### [Aim of the exercise]
Each line from the start of the data below through the one containing "TRef → State" must be reproduced exactly.

### [Exercise material]
/-- An instruction that computes one value, with nothing to stop it: it issues, and the value is on its way (02 R40). -/
theorem compute_clear {c : Ctl} {n : Need} {lat : Nat} {f : Thread → DWord} {mk : DWord → List (Reg × Word)} {s : State}
    {r : TRef} {t : Thread} {u : Uses} (h : s.clearToIssue r t c u = true)
    (hn : n = { reads := u.reads, writes := u.writes, pairs := u.pairs }) (ht : c.hasTrip = false) :
    compute c n lat f mk s = .next ((s.retire r c).fly r lat (mk (f t)) 0 (sigOf c t)) := by
  rw [compute, issue_clear h hn, withTrip_none ht, State.retireT_consume]

/-- The same for a word result in one register. -/
theorem alu_clear {c : Ctl} {reads : List Reg} {rd : Reg} {lat : Nat} {f : Thread → Word} {s : State} {r : TRef} {t : Thread}
    (h : s.clearToIssue r t c { reads, writes := [rd] } = true) (ht : c.hasTrip = false) :
    alu c reads rd lat f s = .next ((s.retire r c).fly r lat [(rd, f t)] 0 (sigOf c t)) := by
  rw [alu, compute_clear h rfl ht]
  have : (ofWord (f t)).lo = f t := by
    apply BitVec.eq_of_getLsbD_eq
    intro i hi
    simp only [ofWord, DWord.mk, DWord.lo, BitVec.getLsbD_extractLsb', BitVec.getLsbD_append]
    simp [hi]
  simp [oneReg, this]

/-- An instruction without result, with nothing to stop it. -/
theorem plain_clear {c : Ctl} {n : Thread → Need} {f : TRef → State → State} {s : State} {r : TRef} {t : Thread} {u : Uses}
    (h : s.clearToIssue r t c u = true) (hn : n t = { reads := u.reads, writes := u.writes, pairs := u.pairs }) :
    plain c n f s = .next ((f r (s.retire r c)).postNext r (sigOf c t)) := by
  rw [plain, issue_clear h hn]

/-! ### Results and posts -/

/-- The result that `fly` puts on its way. -/
def flightOf (s : State) (lat : Nat) (w : List (Reg × Word)) (x : Exc) (g : Option Sig) : Flight :=
  { id := s.nextId, due := s.cycle + lat, writes := w, flags := x, sig := g }

theorem State.fly_thread {s : State} {r : TRef} {t : Thread} {lat : Nat} {w : List (Reg × Word)} {x : Exc} {g : Option Sig}
    (ht : s.thread? r = some t) :
    (s.fly r lat w x g).thread? r = some { t with inflight := t.inflight ++ [flightOf s lat w x g] } := by
  simp [State.fly, State.at_, State.thread?, State.updThread, flightOf] at ht ⊢
  simp [ht]

theorem State.fly_fields (s : State) (r : TRef) (lat : Nat) (w : List (Reg × Word)) (x : Exc) (g : Option Sig) :
    (s.fly r lat w x g).nextId = s.nextId + 1 ∧
    (s.fly r lat w x g).agenda = insertEvent s.agenda (s.cycle + lat) (.fixedLatencyWriteback r s.nextId) ∧
    (s.fly r lat w x g).cycle = s.cycle ∧ (s.fly r lat w x g).ops = s.ops ∧ (s.fly r lat w x g).vtiles = s.vtiles ∧
    (s.fly r lat w x g).launches = s.launches ∧ (s.fly r lat w x g).lanes = s.lanes ∧ (s.fly r lat w x g).hbm = s.hbm ∧
    (s.fly r lat w x g).ws = s.ws ∧ (s.fly r lat w x g).pages = s.pages :=
  ⟨rfl, rfl, rfl, rfl, rfl, rfl, rfl, rfl, rfl, rfl⟩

### [Task answer]
/-- An instruction that computes one value, with nothing to stop it: it issues, and the value is on its way (02 R40). -/
theorem compute_clear {c : Ctl} {n : Need} {lat : Nat} {f : Thread → DWord} {mk : DWord → List (Reg × Word)} {s : State}
    {r : TRef} {t : Thread} {u : Uses} (h : s.clearToIssue r t c u = true)
    (hn : n = { reads := u.reads, writes := u.writes, pairs := u.pairs }) (ht : c.hasTrip = false) :
    compute c n lat f mk s = .next ((s.retire r c).fly r lat (mk (f t)) 0 (sigOf c t)) := by
  rw [compute, issue_clear h hn, withTrip_none ht, State.retireT_consume]

/-- The same for a word result in one register. -/
theorem alu_clear {c : Ctl} {reads : List Reg} {rd : Reg} {lat : Nat} {f : Thread → Word} {s : State} {r : TRef} {t : Thread}
    (h : s.clearToIssue r t c { reads, writes := [rd] } = true) (ht : c.hasTrip = false) :
    alu c reads rd lat f s = .next ((s.retire r c).fly r lat [(rd, f t)] 0 (sigOf c t)) := by
  rw [alu, compute_clear h rfl ht]
  have : (ofWord (f t)).lo = f t := by
    apply BitVec.eq_of_getLsbD_eq
    intro i hi
    simp only [ofWord, DWord.mk, DWord.lo, BitVec.getLsbD_extractLsb', BitVec.getLsbD_append]
    simp [hi]
  simp [oneReg, this]

/-- An instruction without result, with nothing to stop it. -/
theorem plain_clear {c : Ctl} {n : Thread → Need} {f : TRef → State → State} {s : State} {r : TRef} {t : Thread} {u : Uses}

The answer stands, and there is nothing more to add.